Jonathan Morton chromatix99 at gmail.com
Wed Feb 14 09:24:26 EST 2024


> On 10 Feb, 2024, at 7:05 pm, Toke Høiland-Jørgensen via Bloat <bloat at lists.bufferbloat.net> wrote:
> 
> This looks interesting: https://arxiv.org/pdf/2310.18030.pdf
> 
> They propose a scheme to gradually let new flows achieve their fair
> share of the bandwidth, to avoid the sudden drops in the available
> capacity for existing flows that can happen with FQ if a lot of flows
> start up at the same time.

I took some time to read and think about this.

The basic idea is delightfully simple:  "old" flows have a fixed weight of 1.0; "new" flows have a weight of (old flows / new flows) * 2^(k*t), where t is the age of the flow and k is a tuning constant, and are reclassified as "old" flows when this quantity reaches 1.0.  They also describe a queuing mechanism which uses these weights, which while mildly interesting in itself, isn't directly relevant since a variant of DRR++ would also work here.

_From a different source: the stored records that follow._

-- ==== Sys2Proof/Machine/Operands.lean ====
section
/-! DEFINITION. The host's messages (R212, R213): each kind's fields, the payload that carries them, and
reading them back from a kind and a payload, with the length rule of each kind. -/

namespace Sys2Proof.Machine

/-- A message of a known kind whose payload keeps the kind's length rule, with its fields as received
(R212). -/
inductive Request where
  | echo (bytes : List Byte)
  | softReset
  | attentionRead
  | attentionAck (named : Half)
  | attentionMask (mask : Half)
  | resolve (entryId verdict parts : Byte) (title : List Half)
  | queueAdd (song : Word) (lane lanePos : Byte)
  | queueMove (entryId lane lanePos : Byte)
  | queueCancel (entryId : Byte)
  | queueRead (first count : Byte)
  | historyRead (index : Byte)
  | policy (rush limit : Byte)
  | padAdmit (address : Byte)
  | padRelease (address : Byte)
  | padRead (address : Byte)
  | padBus (enable : Byte)
  | slotOpen (slot entryId : Byte) (size : Word)
  | slotData (slot : Byte) (offset : Word) (data : List Byte)
  | slotSeal (slot : Byte)
  | slotDiscard (slot : Byte)
  | slotRead (slot : Byte)
  | start (entryId : Byte)
  | sync (position : Word)
  | pause
  | resume
  | rate (rate : Half)
  | key (shift : Byte)
  | stop (showResult : Byte)
  | transportSet (auto : Byte) (syncTimeout settle holdLimit resultInterval : Half)
  | transportRead
  | micSet (mode count : Byte) (voicing clarity : Half)
  | micRead (channel : Byte)
  | bind (channel mode part : Byte)
  | scoreSet (level fold : Byte) (latency : Half)
  | laneRead (channel : Byte)
  | layoutSet (leadIn linger : Half)
  | layoutRead
  | bandMap (codes : Oct Byte)
  | rowPlace (slot band offset : Byte)
  | palette (entry : Byte) (colour : RGB)
  | bannerSet (window digitBase : Half)
  | glyphLoad (code : Half) (width : Byte) (coverage : List Byte)
  | glyphDrop (code : Half)
  | glyphClear
  | compositorRead (code : Half)
  deriving DecidableEq, Repr

/-- A request's kind (R212). -/
def Request.kind : Request → Byte
  | .echo _ => 0x01
  | .softReset => 0x02
  | .attentionRead => 0x08
  | .attentionAck _ => 0x09
  | .attentionMask _ => 0x0A
  | .resolve _ _ _ _ => 0x10
  | .queueAdd _ _ _ => 0x11
  | .queueMove _ _ _ => 0x12
  | .queueCancel _ => 0x13
  | .queueRead _ _ => 0x14
  | .historyRead _ => 0x15
  | .policy _ _ => 0x16
  | .padAdmit _ => 0x18
  | .padRelease _ => 0x19
  | .padRead _ => 0x1A
  | .padBus _ => 0x1B
  | .slotOpen _ _ _ => 0x20
  | .slotData _ _ _ => 0x21
  | .slotSeal _ => 0x22
  | .slotDiscard _ => 0x23
  | .slotRead _ => 0x24
  | .start _ => 0x28
  | .sync _ => 0x29
  | .pause => 0x2A
  | .resume => 0x2B
  | .rate _ => 0x2C
  | .key _ => 0x2D
  | .stop _ => 0x2E
  | .transportSet _ _ _ _ _ => 0x2F
  | .transportRead => 0x30
  | .micSet _ _ _ _ => 0x38
  | .micRead _ => 0x39
  | .bind _ _ _ => 0x40
  | .scoreSet _ _ _ => 0x41
  | .laneRead _ => 0x42
  | .layoutSet _ _ => 0x48
  | .layoutRead => 0x49
  | .bandMap _ => 0x50
  | .rowPlace _ _ _ => 0x51
  | .palette _ _ => 0x52
  | .bannerSet _ _ => 0x53
  | .glyphLoad _ _ _ => 0x54
  | .glyphDrop _ => 0x55
  | .glyphClear => 0x56
  | .compositorRead _ => 0x57

/-- A request's payload (R212). -/
def Request.payload : Request → List Byte
  | .echo b => b
  | .softReset => []
  | .attentionRead => []
  | .attentionAck x => le16 x
  | .attentionMask x => le16 x
  | .resolve i v p t => [i, v, p, BitVec.ofNat 8 t.length] ++ t.flatMap le16
  | .queueAdd n l p => le32 n ++ [l, p]
  | .queueMove i l p => [i, l, p]
  | .queueCancel i => [i]
  | .queueRead f c => [f, c]
  | .historyRead i => [i]
  | .policy r l => [r, l]
  | .padAdmit a => [a]
  | .padRelease a => [a]
  | .padRead a => [a]
  | .padBus e => [e]
  | .slotOpen n i z => [n, i] ++ le32 z
  | .slotData n o d => [n] ++ le32 o ++ le16 (BitVec.ofNat 16 d.length) ++ d
  | .slotSeal n => [n]
  | .slotDiscard n => [n]
  | .slotRead n => [n]
  | .start i => [i]
  | .sync p => le32 p
  | .pause => []
  | .resume => []
  | .rate r => le16 r
  | .key k => [k]
  | .stop f => [f]
  | .transportSet a y e h r => [a] ++ le16 y ++ le16 e ++ le16 h ++ le16 r
  | .transportRead => []
  | .micSet m q v c => [m, q] ++ le16 v ++ le16 c
  | .micRead c => [c]
  | .bind c m p => [c, m, p]
  | .scoreSet l f x => [l, f] ++ le16 x
  | .laneRead c => [c]
  | .layoutSet a b => le16 a ++ le16 b
  | .layoutRead => []
  | .bandMap c => c.toList
  | .rowPlace k b o => [k, b, o]
  | .palette e c => [e, c.red, c.green, c.blue]
  | .bannerSet w b => le16 w ++ le16 b
  | .glyphLoad c w v => le16 c ++ [w] ++ v
  | .glyphDrop c => le16 c
  | .glyphClear => []
  | .compositorRead c => le16 c

/-- What taking a message finds of its kind and length (R192). -/
inductive Reading where
  | badKind
  | badLength
  | request (r : Request)
  deriving DecidableEq, Repr

/-- A request when the payload keeps the length rule. -/
def ifLength (ok : Bool) (r : Request) : Reading := if ok then .request r else .badLength

/-- `n` two-byte fields from an offset on. -/
def halves (p : List Byte) (offset : Nat) : Nat → List Half
  | 0 => []
  | n + 1 => u16 p offset :: halves p (offset + 2) n

/-- A kind and a payload read (R192, R212, R213): the kind against the kind table, then the length against
the kind's rule, computed from the field as received where it depends on one. -/
def readMessage (kind : Byte) (p : List Byte) : Reading :=
  let n := p.length
  match kind.toNat with
  | 0x01 => ifLength (n ≤ 1098) (.echo p)
  | 0x02 => ifLength (n == 0) .softReset
  | 0x08 => ifLength (n == 0) .attentionRead
  | 0x09 => ifLength (n == 2) (.attentionAck (u16 p 0))
  | 0x0A => ifLength (n == 2) (.attentionMask (u16 p 0))
  | 0x10 =>
    ifLength (4 ≤ n && n == 4 + 2 * (u8 p 3).toNat)
      (.resolve (u8 p 0) (u8 p 1) (u8 p 2) (halves p 4 (u8 p 3).toNat))
  | 0x11 => ifLength (n == 6) (.queueAdd (u32 p 0) (u8 p 4) (u8 p 5))
  | 0x12 => ifLength (n == 3) (.queueMove (u8 p 0) (u8 p 1) (u8 p 2))
  | 0x13 => ifLength (n == 1) (.queueCancel (u8 p 0))
  | 0x14 => ifLength (n == 2) (.queueRead (u8 p 0) (u8 p 1))
  | 0x15 => ifLength (n == 1) (.historyRead (u8 p 0))
  | 0x16 => ifLength (n == 2) (.policy (u8 p 0) (u8 p 1))
  | 0x18 => ifLength (n == 1) (.padAdmit (u8 p 0))
  | 0x19 => ifLength (n == 1) (.padRelease (u8 p 0))
  | 0x1A => ifLength (n == 1) (.padRead (u8 p 0))
  | 0x1B => ifLength (n == 1) (.padBus (u8 p 0))
  | 0x20 => ifLength (n == 6) (.slotOpen (u8 p 0) (u8 p 1) (u32 p 2))
  | 0x21 =>
    let c := (u16 p 5).toNat
    ifLength (7 ≤ n && n == 7 + c && 1 ≤ c && c ≤ 1024) (.slotData (u8 p 0) (u32 p 1) (p.drop 7))
  | 0x22 => ifLength (n == 1) (.slotSeal (u8 p 0))
  | 0x23 => ifLength (n == 1) (.slotDiscard (u8 p 0))
  | 0x24 => ifLength (n == 1) (.slotRead (u8 p 0))
  | 0x28 => ifLength (n == 1) (.start (u8 p 0))
  | 0x29 => ifLength (n == 4) (.sync (u32 p 0))
  | 0x2A => ifLength (n == 0) .pause
  | 0x2B => ifLength (n == 0) .resume
  | 0x2C => ifLength (n == 2) (.rate (u16 p 0))
  | 0x2D => ifLength (n == 1) (.key (u8 p 0))
  | 0x2E => ifLength (n == 1) (.stop (u8 p 0))
  | 0x2F => ifLength (n == 9) (.transportSet (u8 p 0) (u16 p 1) (u16 p 3) (u16 p 5) (u16 p 7))
  | 0x30 => ifLength (n == 0) .transportRead
  | 0x38 => ifLength (n == 6) (.micSet (u8 p 0) (u8 p 1) (u16 p 2) (u16 p 4))
  | 0x39 => ifLength (n == 1) (.micRead (u8 p 0))
  | 0x40 => ifLength (n == 3) (.bind (u8 p 0) (u8 p 1) (u8 p 2))
  | 0x41 => ifLength (n == 4) (.scoreSet (u8 p 0) (u8 p 1) (u16 p 2))
  | 0x42 => ifLength (n == 1) (.laneRead (u8 p 0))
  | 0x48 => ifLength (n == 4) (.layoutSet (u16 p 0) (u16 p 2))
  | 0x49 => ifLength (n == 0) .layoutRead
  | 0x50 =>
    ifLength (n == 8)
      (.bandMap ⟨u8 p 0, u8 p 1, u8 p 2, u8 p 3, u8 p 4, u8 p 5, u8 p 6, u8 p 7⟩)
  | 0x51 => ifLength (n == 3) (.rowPlace (u8 p 0) (u8 p 1) (u8 p 2))
  | 0x52 => ifLength (n == 4) (.palette (u8 p 0) ⟨u8 p 1, u8 p 2, u8 p 3⟩)
  | 0x53 => ifLength (n == 4) (.bannerSet (u16 p 0) (u16 p 2))
  | 0x54 => ifLength (3 ≤ n && n == 3 + 12 * (u8 p 2).toNat) (.glyphLoad (u16 p 0) (u8 p 2) (p.drop 3))
  | 0x55 => ifLength (n == 2) (.glyphDrop (u16 p 0))
  | 0x56 => ifLength (n == 0) .glyphClear
  | 0x57 => ifLength (n == 2) (.compositorRead (u16 p 0))
  | _ => .badKind

/-- A request keeps the length rule of its kind (R197, R212, R213). -/
def Request.keepsLength : Request → Bool
  | .echo b => b.length ≤ 1098
  | .resolve _ _ _ t => t.length ≤ 255
  | .slotData _ _ d => 1 ≤ d.length && d.length ≤ 1024
  | .glyphLoad _ w v => v.length == 12 * w.toNat
  | _ => true

end Sys2Proof.Machine
end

I noticed four significant problems, three of which arise from significant edge cases, and the fourth is an implementation detail which can easily be remedied.  I didn't see any discussion of these edge cases in the paper, only the implementation detail.  The latter is just a discretisation of the exponential function into doubling epochs, probably due to an unfamiliarity with fixed-point arithmetic techniques.  We can ignore it when thinking about the wider design theory.

The first edge case is already fatal unless somehow handled:  starting with an idle link, there are no "old" flows and thus the numerator of the equation is zero, resulting in a zero weight for any number of new flows which then arise.  There are several reasonable and quite trivial ways to handle this.

The second edge case is the dynamic behaviour when "new" flows transition to "old" ones.  This increases the numerator and decreases the denominator for other "new" flows, causing a cascade effect where several "new" flows of similar but not identical age suddenly become "old", and younger flows see a sudden jump in weight, thus available capacity.  This would become apparent in realistic traffic more easily than in a lab setting.  A formulation which remains smooth over this transition would be preferable.

The third edge case is that there is no described mechanism to remove flows from the "old" set when they become idle.  Most flows on the Internet are in practice short, so they might even go permanently idle before leaving the "new" set.  If not addressed, this becomes either a memory leak or a mechanism for the flow hash table to rapidly fill up, so that in practice all flows are soon seen as "old".  The DRR++ mechanism doesn't suffice, because the state in Confucius is supposed to evolve over longer time periods, much longer than the sojourn time of an individual packet in the queue.

The basic idea is interesting, but the algorithmic realisation of the idea needs work.